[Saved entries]
....

@[simp] theorem State.emit_out (s : State) (o : Out) : (s.emit o).out = o :: s.out := rfl
@[simp] theorem State.ev_evWait (s : State) (c : EvCode) (n : Nat) (d : List Nat) : (s.ev c n d).evWait = s.evWait ++ [⟨c, n, d, false⟩] := rfl
@[simp] theorem State.err_evWait (s : State) (c : EvCode) (n : Nat) (d : List Nat) : (s.err c n d).evWait = s.evWait ++ [⟨c, n, d, true⟩] := rfl
@[simp] theorem State.freeNext_freeCtr (s : State) : s.freeNext.freeCtr = s.freeCtr + 1 := rfl
@[simp] theorem State.wrByte_mem (s : State) (a v : Nat) : (s.wrByte a v).mem = memPut s.mem a (BitVec.ofNat 8 v) := rfl


/-! ### wrBytes, over a list of bytes -/

@[simp] theorem State.wrBytes_regs (s : State) (a : Nat) (l : List Nat) : (s.wrBytes a l).regs = s.regs := by
  induction l generalizing s a with
  | nil => rfl
  | cons b t ih => exact ih _ _
@[simp] theorem State.wrBytes_pending (s : State) (a : Nat) (l : List Nat) : (s.wrBytes a l).pending = s.pending := by
  induction l generalizing s a with
  | nil => rfl
  | cons b t ih => exact ih _ _
@[simp] theorem State.wrBytes_out (s : State) (a : Nat) (l : List Nat) : (s.wrBytes a l).out = s.out := by
  induction l generalizing s a with
  | nil => rfl
  | cons b t ih => exact ih _ _
@[simp] theorem State.wrBytes_evWait (s : State) (a : Nat) (l : List Nat) : (s.wrBytes a l).evWait = s.evWait := by
  induction l generalizing s a with
  | nil => rfl
  | cons b t ih => exact ih _ _
@[simp] theorem State.wrBytes_freeCtr (s : State) (a : Nat) (l : List Nat) : (s.wrBytes a l).freeCtr = s.freeCtr := by
  induction l generalizing s a with
  | nil => rfl
  | cons b t ih => exact ih _ _
@[simp] theorem State.wrBytes_ticks (s : State) (a : Nat) (l : List Nat) : (s.wrBytes a l).ticks = s.ticks := by
  induction l generalizing s a with
  | nil => rfl
  | cons b t ih => exact ih _ _
@[simp] theorem State.wrBytes_sys (s : State) (a : Nat) (l : List Nat) : (s.wrBytes a l).sys = s.sys := by
  induction l generalizing s a with
  | nil => rfl
  | cons b t ih => exact ih _ _
@[simp] theorem State.wrBytes_evt (s : State) (a : Nat) (l : List Nat) : (s.wrBytes a l).evt = s.evt := by
  induction l generalizing s a with
  | nil => rfl
  | cons b t ih => exact ih _ _
@[simp] theorem State.wrBytes_tim (s : State) (a : Nat) (l : List Nat) : (s.wrBytes a l).tim = s.tim := by
  induction l generalizing s a with
  | nil => rfl
  | cons b t ih => exact ih _ _
@[simp] theorem State.wrBytes_tpo (s : State) (a : Nat) (l : List Nat) : (s.wrBytes a l).tpo = s.tpo := by
  induction l generalizing s a with
  | nil => rfl
  | cons b t ih => exact ih _ _
@[simp] theorem State.wrBytes_phases (s : State) (a : Nat) (l : List Nat) : (s.wrBytes a l).phases = s.phases := by
  induction l generalizing s a with
  | nil => rfl
  | cons b t ih => exact ih _ _
@[simp] theorem State.wrBytes_grps (s : State) (a : Nat) (l : List Nat) : (s.wrBytes a l).grps = s.grps := by
  induction l generalizing s a with
  | nil => rfl
  | cons b t ih => exact ih _ _
@[simp] theorem State.wrBytes_outs (s : State) (a : Nat) (l : List Nat) : (s.wrBytes a l).outs = s.outs := by
  induction l generalizing s a with
  | nil => rfl
  | cons b t ih => exact ih _ _
@[simp] theorem State.wrBytes_loop (s : State) (a : Nat) (l : List Nat) : (s.wrBytes a l).loop = s.loop := by
  induction l generalizing s a with
  | nil => rfl
  | cons b t ih => exact ih _ _
@[simp] theorem State.wrBytes_sens (s : State) (a : Nat) (l : List Nat) : (s.wrBytes a l).sens = s.sens := by
  induction l generalizing s a with
  | nil => rfl
  | cons b t ih => exact ih _ _
@[simp] theorem State.wrBytes_sensFrame (s : State) (a : Nat) (l : List Nat) : (s.wrBytes a l).sensFrame = s.sensFrame := by
  induction l generalizing s a with
  | nil => rfl
  | cons b t ih => exact ih _ _
@[simp] theorem State.wrBytes_cool (s : State) (a : Nat) (l : List Nat) : (s.wrBytes a l).cool = s.cool := by
  induction l generalizing s a with
  | nil => rfl
  | cons b t ih => exact ih _ _
@[simp] theorem State.wrBytes_chans (s : State) (a : Nat) (l : List Nat) : (s.wrBytes a l).chans = s.chans := by
  induction l generalizing s a with
  | nil => rfl
  | cons b t ih => exact ih _ _
@[simp] theorem State.wrBytes_pdie (s : State) (a : Nat) (l : List Nat) : (s.wrBytes a l).pdie = s.pdie := by
  induction l generalizing s a with
  | nil => rfl
  | cons b t ih => exact ih _ _
@[simp] theorem State.wrBytes_safe (s : State) (a : Nat) (l : List Nat) : (s.wrBytes a l).safe = s.safe := by
  induction l generalizing s a with
  | nil => rfl
  | cons b t ih => exact ih _ _
@[simp] theorem State.wrBytes_host (s : State) (a : Nat) (l : List Nat) : (s.wrBytes a l).host = s.host := by
  induction l generalizing s a with
  | nil => rfl
  | cons b t ih => exact ih _ _
@[simp] theorem State.wrBytes_dma (s : State) (a : Nat) (l : List Nat) : (s.wrBytes a l).dma = s.dma := by
  induction l generalizing s a with
  | nil => rfl
  | cons b t ih => exact ih _ _
@[simp] theorem State.wrBytes_life (s : State) (a : Nat) (l : List Nat) : (s.wrBytes a l).life = s.life := by
  induction l generalizing s a with
  | nil => rfl
  | cons b t ih => exact ih _ _
@[simp] theorem State.wrBytes_tabBuf (s : State) (a : Nat) (l : List Nat) : (s.wrBytes a l).tabBuf = s.tabBuf := by
  induction l generalizing s a with
  | nil => rfl
  | cons b t ih => exact ih _ _
@[simp] theorem State.wrBytes_slots (s : State) (a : Nat) (l : List Nat) : (s.wrBytes a l).slots = s.slots := by
  induction l generalizing s a with
  | nil => rfl
  | cons b t ih => exact ih _ _
@[simp] theorem State.wrBytes_sent (s : State) (a : Nat) (l : List Nat) : (s.wrBytes a l).sent = s.sent := by
  induction l generalizing s a with
  | nil => rfl
  | cons b t ih => exact ih _ _
@[simp] theorem State.wrBytes_tree (s : State) (a : Nat) (l : List Nat) : (s.wrBytes a l).tree = s.tree := by
  induction l generalizing s a with
  | nil => rfl
  | cons b t ih => exact ih _ _
@[simp] theorem State.wrBytes_links (s : State) (a : Nat) (l : List Nat) : (s.wrBytes a l).links = s.links := by
  induction l generalizing s a with
  | nil => rfl
  | cons b t ih => exact ih _ _
@[simp] theorem State.wrBytes_ctxs (s : State) (a : Nat) (l : List Nat) : (s.wrBytes a l).ctxs = s.ctxs := by
  induction l generalizing s a with
  | nil => rfl
  | cons b t ih => exact ih _ _
@[simp] theorem State.wrBytes_vde (s : State) (a : Nat) (l : List Nat) : (s.wrBytes a l).vde = s.vde := by
  induction l generalizing s a with
  | nil => rfl
  | cons b t ih => exact ih _ _
@[simp] theorem State.wrBytes_lens (s : State) (a : Nat) (l : List Nat) : (s.wrBytes a l).lens = s.lens := by
  induction l generalizing s a with
  | nil => rfl
  | cons b t ih => exact ih _ _
@[simp] theorem State.wrBytes_bill (s : State) (a : Nat) (l : List Nat) : (s.wrBytes a l).bill = s.bill := by
  induction l generalizing s a with
  | nil => rfl
  | cons b t ih => exact ih _ _
@[simp] theorem State.wrBytes_prot (s : State) (a : Nat) (l : List Nat) : (s.wrBytes a l).prot = s.prot := by
  induction l generalizing s a with
  | nil => rfl
  | cons b t ih => exact ih _ _
@[simp] theorem State.wrBytes_gsc (s : State) (a : Nat) (l : List Nat) : (s.wrBytes a l).gsc = s.gsc := by
  induction l generalizing s a with
  | nil => rfl
  | cons b t ih => exact ih _ _
@[simp] theorem State.wrBytes_mir (s : State) (a : Nat) (l : List Nat) : (s.wrBytes a l).mir = s.mir := by
  induction l generalizing s a with
  | nil => rfl
  | cons b t ih => exact ih _ _
@[simp] theorem State.wrBytes_arb (s : State) (a : Nat) (l : List Nat) : (s.wrBytes a l).arb = s.arb := by
  induction l generalizing s a with
  | nil => rfl
  | cons b t ih => exact ih _ _

/-! ### when -/

@[simp] theorem State.when_true (s : State) (f : State → State) : s.when true f = f s := rfl
@[simp] theorem State.when_false (s : State) (f : State → State) : s.when false f = s := rfl

end Sys2Proof.Machine
end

....

## ASSIGNMENT
Each line of the entries above that includes the string "when" should be copied out.

## SOLUTION
/-! ### when -/
@[simp] theorem State.when_true (s : State) (f : State → State) : s.when true f = f s := rfl
@[simp] theorem State.when_false (s : State) (f : State → State) : s.when false f = s := rfl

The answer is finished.